102499.fb2
- Хорошо, правда? - проговорил кто-то у него за спиной.
Егер резко повернулся - сработал рефлекс - и почувствовал острую боль. Перед ним стоял Скорцени. Пот смыл грим, но его лицо покрывал толстый слой сажи и грязи - заметить шрам все равно не представлялось возможным.
- Если бы мы тут завязли, они могли бы слетать за подкреплением, продолжал он. - Вряд ли это доставило бы нам удовольствие.
- Никакого, - весело согласился с ним Егер. Он снова посмотрел на уничтоженную крепость. - А они крепче, чем я думал.

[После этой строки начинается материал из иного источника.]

-- ==== Sys2Proof/Machine/TypesHost.lean ====
section
/-! DEFINITION. The host side: submission queue entries, statuses by their NVMe names, task slots,
completions, queues, functions and namespaces. -/

namespace Sys2Proof.Machine

/-- Completion statuses, by the NVMe names the spec cites (R5) and the vendor codes of R296. -/
inductive Status
  | success
  | invalidOpcode
  | invalidField
  | invalidNamespace
  | lbaOutOfRange
  | internalError
  | dataTransferError
  | abortedSqDeletion
  | abortRequested
  | commandSequenceError
  | namespaceWriteProtected
  | zoneBoundary
  | zoneIsFull
  | zoneIsReadOnly
  | zoneIsOffline
  | zoneInvalidWrite
  | tooManyActive
  | tooManyOpen
  | invalidZoneTransition
  | unrecoveredRead
  | compareFailure
  | abortedFailedFused
  | abortedMissingFused
  | capacityExceeded
  | nsInsufficientCapacity
  | nsIdentifierUnavailable
  | nsAlreadyAttached
  | nsNotAttached
  | controllerListInvalid
  | invalidPlacementHandle
  | featureNotSaveable
  | invalidLogPage
  | invalidQueueId
  | invalidCqId
  | invalidQueueDeletion
  | aerLimitExceeded
  | invalidFirmwareSlot
  | invalidFirmwareImage
  | fwNeedsConventionalReset
  | fwNeedsMaxTimeViolation
  | fwProhibited
  | accessDenied
  | asymInaccessible
  | tenancyCreditExhausted
  | keyRotationPending
  | alreadyClaimed
  | loopClosed
  | memberUnreachable
  | rebuildInProgress
  | geometryOffline
  | recorderFrozen
  | nsNotReady
  | invalidQueueSize
  | invalidVector
  | invalidFormat
  | invalidController
  | abortLimit
  | fdpDisabled
  | prpOffsetInvalid
  deriving DecidableEq, Repr

/-- The Status Code Type 0x7 code of a vendor status (R296). -/
def Status.vendorCode : Status → Option Nat
  | .tenancyCreditExhausted => some 1
  | .keyRotationPending => some 2
  | .alreadyClaimed => some 3
  | .loopClosed => some 4
  | .memberUnreachable => some 5
  | .rebuildInProgress => some 6
  | .geometryOffline => some 7
  | .recorderFrozen => some 8
  | _ => none

/-- A submission queue entry: opcode, fuse, command identifier, namespace, command dwords, and the bytes its
data pointer names when the command sends data (lists of ranges, descriptors, images). -/
structure Sqe where
  opc : BitVec 8
  fuse : BitVec 2
  cid : BitVec 16
  nsid : W32
  cdw10 : W32
  cdw11 : W32
  cdw12 : W32
  cdw13 : W32
  cdw14 : W32
  cdw15 : W32
  data : List Byte
  deriving DecidableEq, Repr

/-- What a block of an admitted read, Compare, Verify or Copy source waits for, or what it got (R92, R151). -/
inductive RBlk
  | hazard
  | assigned
  | decide
  | flash
  | recon
  | got (data : Blk) (hmd : Hmd)
  | failed (st : Status)
  deriving DecidableEq, Repr

/-- Where an admitted command stands: admitted and not yet executed, waiting in ZNE, executing, or complete
but for buffer acknowledgements. -/
inductive SlotSt | admitted | waiting | running | posted
  deriving DecidableEq, Repr

/-- A task slot (R270) with the command it holds: function, queue, tenancy, admission time, whether its reads
are urgent, the zone or namespace worked on, first LBA, blocks taken from the host, read blocks by LBA, the
error that stopped it, whether it completes under the stage-through rule (R76), a fused pair's write, and whether
no completion is posted for it any more (R284), the erasures in the row of each block that failed (R120), the write
buffers whose CRC check fails for it (R340), and the first error of the zones a Select All has acted on (R54). -/
structure Slot where
  fn : Nat
  qid : Nat
  ten : Nat
  sqe : Sqe
  at_ : Nat
  urgent : Bool
  st : SlotSt
  zmi : Option Nat
  ns : Nat
  slba : Nat
  nlb : Nat
  taken : List Nat
  bufs : Tab Nat
  blocks : Tab RBlk
  err : Option Status
  thru : Bool
  started : Bool
  order : Nat
  fused : Option Sqe
  lack : Option Nat
  cursor : Nat
  silent : Bool
  hard : Tab Nat
  bad : List Nat
  zst : Option Status
  deriving DecidableEq, Repr

/-- A completion queue entry as posted (R29), with the data the command returned. -/
structure Cpl where
  fn : Nat
  qid : Nat
  cid : Nat
  st : Status
  dw0 : Nat
  dw1 : Nat
  data : List Byte
  blocks : List (Nat × Blk × Hmd)
  deriving DecidableEq, Repr

/-- Priority classes of submission queues (R97, R273). -/
inductive QClass | urgent | high | medium | low
  deriving DecidableEq, Repr

/-- An I/O or admin submission queue: its completion queue, class, ordered attribute (R192), tail and head,
commands admitted and not completed. -/
structure Sq where
  cq : Nat
  size : Nat
  cls : QClass
  ordered : Bool
  tail : Nat
  head : Nat
  live : Nat
  deriving DecidableEq, Repr

/-- A completion queue: size, head told by the host, tail, pending interrupt (R277). -/
structure Cq where
  size : Nat
  vector : Nat
  head : Nat
  tail : Nat
  pendingInt : Nat
  deriving DecidableEq, Repr

/-- Whether a controller is disabled, ready, or going through a shutdown (R285, R286). -/
inductive CtlSt | disabled | enabling | ready
  deriving DecidableEq, Repr

/-- A function (R257 to R262, R273, R277, R284): controller state, CSTS bits, queues, features, outstanding
Asynchronous Event Requests with events waiting, ordered attributes asked for, whether it is an offline secondary controller
(nothing is fetched for it), CC.AMS (0 round robin,
1 weighted round robin with urgent class), the queue served last with the entries taken from it in a row, the
weighted credits left of each class, and the namespaces and zones its host has not yet read of in the changed lists. -/
structure Func where
  ctl : CtlSt
  cfs : Bool
  nssro : Bool
  shst : Nat
  sqs : Tab Sq
  cqs : Tab Cq
  feats : Tab Nat
  aers : List Nat
  events : List Nat
  orderReq : List Nat
  fetchOff : Bool
  ams : Nat
  lastq : Nat
  qrun : Nat
  wrr : Tab Nat
  chNs : List Nat
  chZones : List (Nat × Nat)
  deriving DecidableEq, Repr

/-- A namespace: kind, tenancy, rank set, zones from a base, sizes, metadata bytes, functions attached, LBA
format and namespace index. -/
structure Ns where
  nsid : Nat
  conv : Bool
  ten : Nat
  set : Nat
  zbase : Nat
  zones : Nat
  nsze : Nat
  ncap : Nat
  meta_ : Nat
  fns : List Nat
  node : Nat
  deriving DecidableEq, Repr

/-- A hazard entry (R191): the command's slot, its ranges and whether it writes. -/
structure Hazard where
  slot : Nat
  ns : Nat
  ranges : List (Nat × Nat)
  writes : Bool
  order : Nat
  deriving DecidableEq, Repr

/-- A PCIe port's own state beside its registers (R252 to R266, R273): whether it trains, since when it lacked
full-width traffic, virtual function enable, IDE streams with their keys, the width it asks for, the function whose turn
it is and the entries its turn has admitted, the function served urgently last, the queues of this turn that lacked
credit, and whether the link was up since PERSTn_N. -/
structure PortSt where
  training : Bool
  perst : Bool
  idle : Nat
  vfen : Bool
  numVfs : Nat
  streams : Tab Nat
  l0pReq : Option Nat
  rr : Nat
  burst : Nat
  lastUrg : Nat
  tried : List (Nat × Nat)
  wasUp : Bool
  deriving DecidableEq, Repr

/-- A firmware activation without reset (R288): its slot, the commit command that waits for it, and when fetching
stopped. -/
structure Activation where
  slot : Nat
  fn : Nat
  cid : Nat
  since : Nat
  deriving DecidableEq, Repr

/-- A Namespace Management creation that waits for the blocked key DRBG (R314). -/
structure NmWait where
  fn : Nat
  sqe : Sqe
  since : Nat
  deriving DecidableEq, Repr

/-- HIF (R251 to R297): ports, functions, task slots, hazards, starved writes by tenancy and since when writes lack
credit, completions posted and interrupts sent, fetch stops for an activation, a formation or the end of service, peek
reads under way, namespace creations waiting for entropy, when a formation's reset is due and which function and
command asked for one that waits, whether a formation request is recorded, the rank masks and conventional shares last asked
for by set, device features. -/
structure Hif where
  ports : Tab PortSt
  fns : Tab Func
  slots : Tab Slot
  hazards : Tab Hazard
  nss : Tab Ns
  tens : Tab TenRec
  starved : Tab Nat
  held : Tab Nat
  lastFn : Tab Nat
  order : Nat
  cpls : List Cpl
  ints : List (Nat × Nat)
  activation : Option Activation
  forming : Bool
  stopAll : Bool
  wrblk : Tab Nat
  ure : Tab Nat
  devFeats : Tab Nat
  subnqn : Nat
  fdpEvents : List (Nat × Nat)
  peeks : List (Nat × Nat)
  nmWait : List NmWait
  formAt : Option Nat
  formBy : Option (Nat × Nat)
  formReq : Bool
  partition : Tab (Nat × Nat)
  smart : Tab Nat
  deriving DecidableEq, Repr

end Sys2Proof.Machine
end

- Они умеют воевать. - Скорцени тоже огляделся по сторонам. Если на него и произвела впечатление картина страшных разрушений, вида он не подавал. - Русские тоже оказались крепче, чем мы думали. Но в конце концов мы бы все равно их разбили.
Казалось, его невозможно вывести из состояния уверенного спокойствия. Дайте ему военное задание - самое немыслимое - и он отправится его выполнять. И добьется успеха.

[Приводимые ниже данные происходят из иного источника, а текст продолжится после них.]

-- ==== Sys2Proof/Machine/TypesKaz.lean ====
section
/-! DEFINITION. The kinds of state of a Kazino channel sequencer beside its registers (R195 to R218). -/

namespace Sys2Proof.Machine

/-- How an instruction word came out of the instruction memory (R199): intact, with a single-bit error that was
corrected, or with a double-bit error. -/
inductive Fetch | ok | single | double
  deriving DecidableEq, Repr

/-- The op in hand: the rank of its pod, and whether that is the suspended pod. -/
structure Hand where
  rank : Nat
  susp : Bool
  deriving DecidableEq, Repr

/-- A sequencer (R195, R196): k0 to k15, p0 to p3, the return stack (top first), the cycle at which its timer reads 0, the
cycle up to which its instructions have run, the op in hand, SPR ITEM, the rank selected with the chip-enable and
the LUN that it drives (R33), the bytes last driven by a DIN (R202), the direction of the burst
that may continue (true DOUT), the last POLL status, whether the last guarded CMD was refused, the PRBS states of
generator (0 to 3) and checker (4 to 7), the instruction words corrected before, when it faulted; and of the program
guard (R214) the setup collecting addresses (true: erase), the address bytes collected, latched rows of a program and of an
erase, and the refused confirm byte of each op by its number. -/
structure Seq where
  k : List W32
  p : BitVec 4
  stack : List Nat
  timerAt : Option Nat
  till : Nat
  hand : Option Hand
  item : Nat
  sel : Option Nat
  ce : Nat
  lun : Nat
  bus : List Byte
  burst : Option Bool
  status : Nat
  refused : Bool
  prbs : Tab Nat
  ceSeen : List Nat
  faultAt : Nat
  gset : Option Bool
  gaddr : List Nat
  grows : List Nat
  gerase : List Nat
  guarded : Tab Nat
  deriving DecidableEq, Repr

/-- A sequencer after reset (R197). -/
def Seq.empty : Seq :=
  ⟨List.replicate 16 0, 0, [], none, 0, none, 0, none, 0, 0, [], none, 0, false, [], [], 0, none, [], [], [], []⟩

end Sys2Proof.Machine
end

Хорват навел винтовку на пленного ящера.
- Halt! - громко крикнул Егер - если хорват понимает по-немецки, он услышит.
- Остановись! - крикнул Скорцени еще громче Егера. - Что, черт тебя задери, ты тут вытворяешь... ты грязное, вонючее, вшивое собачье дерьмо!
Хорват понимал по-немецки. Он отвел винтовку от перепуганного, скорчившегося ящера и направил дуло на Скорцени.

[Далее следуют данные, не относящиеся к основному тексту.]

-- ==== Sys2Proof/Syntax.lean ====
section
/-! DEFINITION. The commands of the part: one constructor for each row of spec/opcode_table.json, in the table's order, with the row's
operands. What a command reports of the world outside (a pin, a die, a host, another node, the time an operation took to end) stands
in its operands. -/

namespace Sys2Proof

open Sys2Proof.Machine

- Хочу избавиться от этой пакости, - ответил он. - Только, пожалуй, начну с вас.
Большинство тех, кто сражался на превращенных в руины улицах Сплита, являлись хорватами, а не немцами. Вокруг Егера и Скорцени постепенно собралась небольшая толпа. Боевики еще не навели своего оружия на немецких офицеров, но могли сделать это в любой момент. Среди них оказался капитан Петрович, который явно с радостью расправился бы с немцами.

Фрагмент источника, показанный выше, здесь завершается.